Невзрачный мужчина, крупной кости и нервными пальцами, на подначку не обиделся. Им скучно, ему скучно, тюрьма невеселое место.
— Чего надо? — пытливый глаз служителя плети сразу уловил много необычного в поведении гостя. Не боязлив, не горяч, не берет глоткой, не трясет мошной, не говорит с презренными «через губу». Много чего не делает, хотя должен, согласно положения вещей под шатром бытия.

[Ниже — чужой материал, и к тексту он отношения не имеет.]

-- ==== Sys2Proof/Machine/Dispatch.lean ====
section
/-! DEFINITION. The dispatch: one arm per constructor of `Instr`, each one direct call of its meaning. -/

namespace Sys2Proof.Machine

def exec (i : Instr) (s : State) : Host.Outcome State Fault Refusal :=
  match i with
  | .bitcountU8 rd rs1 => Sys2Proof.Machine.execBitcountU8 rd rs1 s
  | .bitcountU16 rd rs1 => Sys2Proof.Machine.execBitcountU16 rd rs1 s
  | .bitcountU32 rd rs1 => Sys2Proof.Machine.execBitcountU32 rd rs1 s
  | .bitcountU64 rd rs1 => Sys2Proof.Machine.execBitcountU64 rd rs1 s
  | .bitcountU128 rd rs1 => Sys2Proof.Machine.execBitcountU128 rd rs1 s
  | .bitcountS8 rd rs1 => Sys2Proof.Machine.execBitcountS8 rd rs1 s
  | .bitcountS16 rd rs1 => Sys2Proof.Machine.execBitcountS16 rd rs1 s
  | .bitcountS32 rd rs1 => Sys2Proof.Machine.execBitcountS32 rd rs1 s
  | .bitcountS64 rd rs1 => Sys2Proof.Machine.execBitcountS64 rd rs1 s
  | .bitcountS128 rd rs1 => Sys2Proof.Machine.execBitcountS128 rd rs1 s
  | .revbitsU8 rd rs1 => Sys2Proof.Machine.execRevbitsU8 rd rs1 s
  | .revbitsU16 rd rs1 => Sys2Proof.Machine.execRevbitsU16 rd rs1 s
  | .revbitsU32 rd rs1 => Sys2Proof.Machine.execRevbitsU32 rd rs1 s
  | .revbitsU64 rd rs1 => Sys2Proof.Machine.execRevbitsU64 rd rs1 s
  | .revbitsU128 rd rs1 => Sys2Proof.Machine.execRevbitsU128 rd rs1 s
  | .revbitsS8 rd rs1 => Sys2Proof.Machine.execRevbitsS8 rd rs1 s
  | .revbitsS16 rd rs1 => Sys2Proof.Machine.execRevbitsS16 rd rs1 s
  | .revbitsS32 rd rs1 => Sys2Proof.Machine.execRevbitsS32 rd rs1 s
  | .revbitsS64 rd rs1 => Sys2Proof.Machine.execRevbitsS64 rd rs1 s
  | .revbitsS128 rd rs1 => Sys2Proof.Machine.execRevbitsS128 rd rs1 s
  | .ispow2U8 rd rs1 => Sys2Proof.Machine.execIspow2U8 rd rs1 s
  | .ispow2U16 rd rs1 => Sys2Proof.Machine.execIspow2U16 rd rs1 s
  | .ispow2U32 rd rs1 => Sys2Proof.Machine.execIspow2U32 rd rs1 s
  | .ispow2U64 rd rs1 => Sys2Proof.Machine.execIspow2U64 rd rs1 s
  | .ispow2U128 rd rs1 => Sys2Proof.Machine.execIspow2U128 rd rs1 s
  | .ispow2F16 rd rs1 => Sys2Proof.Machine.execIspow2F16 rd rs1 s
  | .ispow2F32 rd rs1 => Sys2Proof.Machine.execIspow2F32 rd rs1 s
  | .ispow2F64 rd rs1 => Sys2Proof.Machine.execIspow2F64 rd rs1 s
  | .ispow2S8 rd rs1 => Sys2Proof.Machine.execIspow2S8 rd rs1 s
  | .ispow2S16 rd rs1 => Sys2Proof.Machine.execIspow2S16 rd rs1 s
  | .ispow2S32 rd rs1 => Sys2Proof.Machine.execIspow2S32 rd rs1 s
  | .ispow2S64 rd rs1 => Sys2Proof.Machine.execIspow2S64 rd rs1 s
  | .ispow2S128 rd rs1 => Sys2Proof.Machine.execIspow2S128 rd rs1 s
  | .log2floorU8 rd rs1 => Sys2Proof.Machine.execLog2floorU8 rd rs1 s
  | .log2floorU16 rd rs1 => Sys2Proof.Machine.execLog2floorU16 rd rs1 s
  | .log2floorU32 rd rs1 => Sys2Proof.Machine.execLog2floorU32 rd rs1 s
  | .log2floorU64 rd rs1 => Sys2Proof.Machine.execLog2floorU64 rd rs1 s
  | .log2floorU128 rd rs1 => Sys2Proof.Machine.execLog2floorU128 rd rs1 s
  | .log2floorF16 rd rs1 => Sys2Proof.Machine.execLog2floorF16 rd rs1 s
  | .log2floorF32 rd rs1 => Sys2Proof.Machine.execLog2floorF32 rd rs1 s
  | .log2floorF64 rd rs1 => Sys2Proof.Machine.execLog2floorF64 rd rs1 s
  | .log2floorS8 rd rs1 => Sys2Proof.Machine.execLog2floorS8 rd rs1 s
  | .log2floorS16 rd rs1 => Sys2Proof.Machine.execLog2floorS16 rd rs1 s
  | .log2floorS32 rd rs1 => Sys2Proof.Machine.execLog2floorS32 rd rs1 s
  | .log2floorS64 rd rs1 => Sys2Proof.Machine.execLog2floorS64 rd rs1 s
  | .log2floorS128 rd rs1 => Sys2Proof.Machine.execLog2floorS128 rd rs1 s
  | .log2ceilU8 rd rs1 => Sys2Proof.Machine.execLog2ceilU8 rd rs1 s
  | .log2ceilU16 rd rs1 => Sys2Proof.Machine.execLog2ceilU16 rd rs1 s
  | .log2ceilU32 rd rs1 => Sys2Proof.Machine.execLog2ceilU32 rd rs1 s
  | .log2ceilU64 rd rs1 => Sys2Proof.Machine.execLog2ceilU64 rd rs1 s
  | .log2ceilU128 rd rs1 => Sys2Proof.Machine.execLog2ceilU128 rd rs1 s
  | .log2ceilF16 rd rs1 => Sys2Proof.Machine.execLog2ceilF16 rd rs1 s
  | .log2ceilF32 rd rs1 => Sys2Proof.Machine.execLog2ceilF32 rd rs1 s
  | .log2ceilF64 rd rs1 => Sys2Proof.Machine.execLog2ceilF64 rd rs1 s
  | .log2ceilS8 rd rs1 => Sys2Proof.Machine.execLog2ceilS8 rd rs1 s
  | .log2ceilS16 rd rs1 => Sys2Proof.Machine.execLog2ceilS16 rd rs1 s
  | .log2ceilS32 rd rs1 => Sys2Proof.Machine.execLog2ceilS32 rd rs1 s
  | .log2ceilS64 rd rs1 => Sys2Proof.Machine.execLog2ceilS64 rd rs1 s
  | .log2ceilS128 rd rs1 => Sys2Proof.Machine.execLog2ceilS128 rd rs1 s
  | .modmulU8 rd rs1 rs2 rs3 => Sys2Proof.Machine.execModmulU8 rd rs1 rs2 rs3 s
  | .modmulU16 rd rs1 rs2 rs3 => Sys2Proof.Machine.execModmulU16 rd rs1 rs2 rs3 s
  | .modmulU32 rd rs1 rs2 rs3 => Sys2Proof.Machine.execModmulU32 rd rs1 rs2 rs3 s
  | .modmulU64 rd rs1 rs2 rs3 => Sys2Proof.Machine.execModmulU64 rd rs1 rs2 rs3 s
  | .modmulU128 rd rs1 rs2 rs3 => Sys2Proof.Machine.execModmulU128 rd rs1 rs2 rs3 s
  | .modmulS8 rd rs1 rs2 rs3 => Sys2Proof.Machine.execModmulS8 rd rs1 rs2 rs3 s
  | .modmulS16 rd rs1 rs2 rs3 => Sys2Proof.Machine.execModmulS16 rd rs1 rs2 rs3 s
  | .modmulS32 rd rs1 rs2 rs3 => Sys2Proof.Machine.execModmulS32 rd rs1 rs2 rs3 s
  | .modmulS64 rd rs1 rs2 rs3 => Sys2Proof.Machine.execModmulS64 rd rs1 rs2 rs3 s
  | .modmulS128 rd rs1 rs2 rs3 => Sys2Proof.Machine.execModmulS128 rd rs1 rs2 rs3 s
  | .modpowU8 rd rs1 rs2 rs3 => Sys2Proof.Machine.execModpowU8 rd rs1 rs2 rs3 s
  | .modpowU16 rd rs1 rs2 rs3 => Sys2Proof.Machine.execModpowU16 rd rs1 rs2 rs3 s
  | .modpowU32 rd rs1 rs2 rs3 => Sys2Proof.Machine.execModpowU32 rd rs1 rs2 rs3 s
  | .modpowU64 rd rs1 rs2 rs3 => Sys2Proof.Machine.execModpowU64 rd rs1 rs2 rs3 s
  | .modpowU128 rd rs1 rs2 rs3 => Sys2Proof.Machine.execModpowU128 rd rs1 rs2 rs3 s
  | .modpowS8 rd rs1 rs2 rs3 => Sys2Proof.Machine.execModpowS8 rd rs1 rs2 rs3 s
  | .modpowS16 rd rs1 rs2 rs3 => Sys2Proof.Machine.execModpowS16 rd rs1 rs2 rs3 s
  | .modpowS32 rd rs1 rs2 rs3 => Sys2Proof.Machine.execModpowS32 rd rs1 rs2 rs3 s
  | .modpowS64 rd rs1 rs2 rs3 => Sys2Proof.Machine.execModpowS64 rd rs1 rs2 rs3 s
  | .modpowS128 rd rs1 rs2 rs3 => Sys2Proof.Machine.execModpowS128 rd rs1 rs2 rs3 s
  | .modpowmU8 rd rs1 rs2 rs3 rs4 => Sys2Proof.Machine.execModpowmU8 rd rs1 rs2 rs3 rs4 s
  | .modpowmU16 rd rs1 rs2 rs3 rs4 => Sys2Proof.Machine.execModpowmU16 rd rs1 rs2 rs3 rs4 s
  | .modpowmU32 rd rs1 rs2 rs3 rs4 => Sys2Proof.Machine.execModpowmU32 rd rs1 rs2 rs3 rs4 s
  | .modpowmU64 rd rs1 rs2 rs3 rs4 => Sys2Proof.Machine.execModpowmU64 rd rs1 rs2 rs3 rs4 s
  | .modpowmU128 rd rs1 rs2 rs3 rs4 => Sys2Proof.Machine.execModpowmU128 rd rs1 rs2 rs3 rs4 s
  | .modpowmS8 rd rs1 rs2 rs3 rs4 => Sys2Proof.Machine.execModpowmS8 rd rs1 rs2 rs3 rs4 s
  | .modpowmS16 rd rs1 rs2 rs3 rs4 => Sys2Proof.Machine.execModpowmS16 rd rs1 rs2 rs3 rs4 s
  | .modpowmS32 rd rs1 rs2 rs3 rs4 => Sys2Proof.Machine.execModpowmS32 rd rs1 rs2 rs3 rs4 s
  | .modpowmS64 rd rs1 rs2 rs3 rs4 => Sys2Proof.Machine.execModpowmS64 rd rs1 rs2 rs3 rs4 s
  | .modpowmS128 rd rs1 rs2 rs3 rs4 => Sys2Proof.Machine.execModpowmS128 rd rs1 rs2 rs3 rs4 s
  | .modinvU8 rd rs1 rs2 => Sys2Proof.Machine.execModinvU8 rd rs1 rs2 s
  | .modinvU16 rd rs1 rs2 => Sys2Proof.Machine.execModinvU16 rd rs1 rs2 s
  | .modinvU32 rd rs1 rs2 => Sys2Proof.Machine.execModinvU32 rd rs1 rs2 s
  | .modinvU64 rd rs1 rs2 => Sys2Proof.Machine.execModinvU64 rd rs1 rs2 s
  | .modinvU128 rd rs1 rs2 => Sys2Proof.Machine.execModinvU128 rd rs1 rs2 s
  | .modinvS8 rd rs1 rs2 => Sys2Proof.Machine.execModinvS8 rd rs1 rs2 s
  | .modinvS16 rd rs1 rs2 => Sys2Proof.Machine.execModinvS16 rd rs1 rs2 s
  | .modinvS32 rd rs1 rs2 => Sys2Proof.Machine.execModinvS32 rd rs1 rs2 s
  | .modinvS64 rd rs1 rs2 => Sys2Proof.Machine.execModinvS64 rd rs1 rs2 s
  | .modinvS128 rd rs1 rs2 => Sys2Proof.Machine.execModinvS128 rd rs1 rs2 s

end Sys2Proof.Machine
end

Колин сразу протянул монету. Во избежание недопонимания.
— Служанка. Для девочки.
— Дитю жопу мыть? Такую найдем.
Филло почесал лоб, повращал глазами, изображая интенсивность мозговой деятельности и лишь затем зазвал Колина в отдельную комнатушку. Личный апартамент. Стол, стул, на гвоздях коллекция кнутов.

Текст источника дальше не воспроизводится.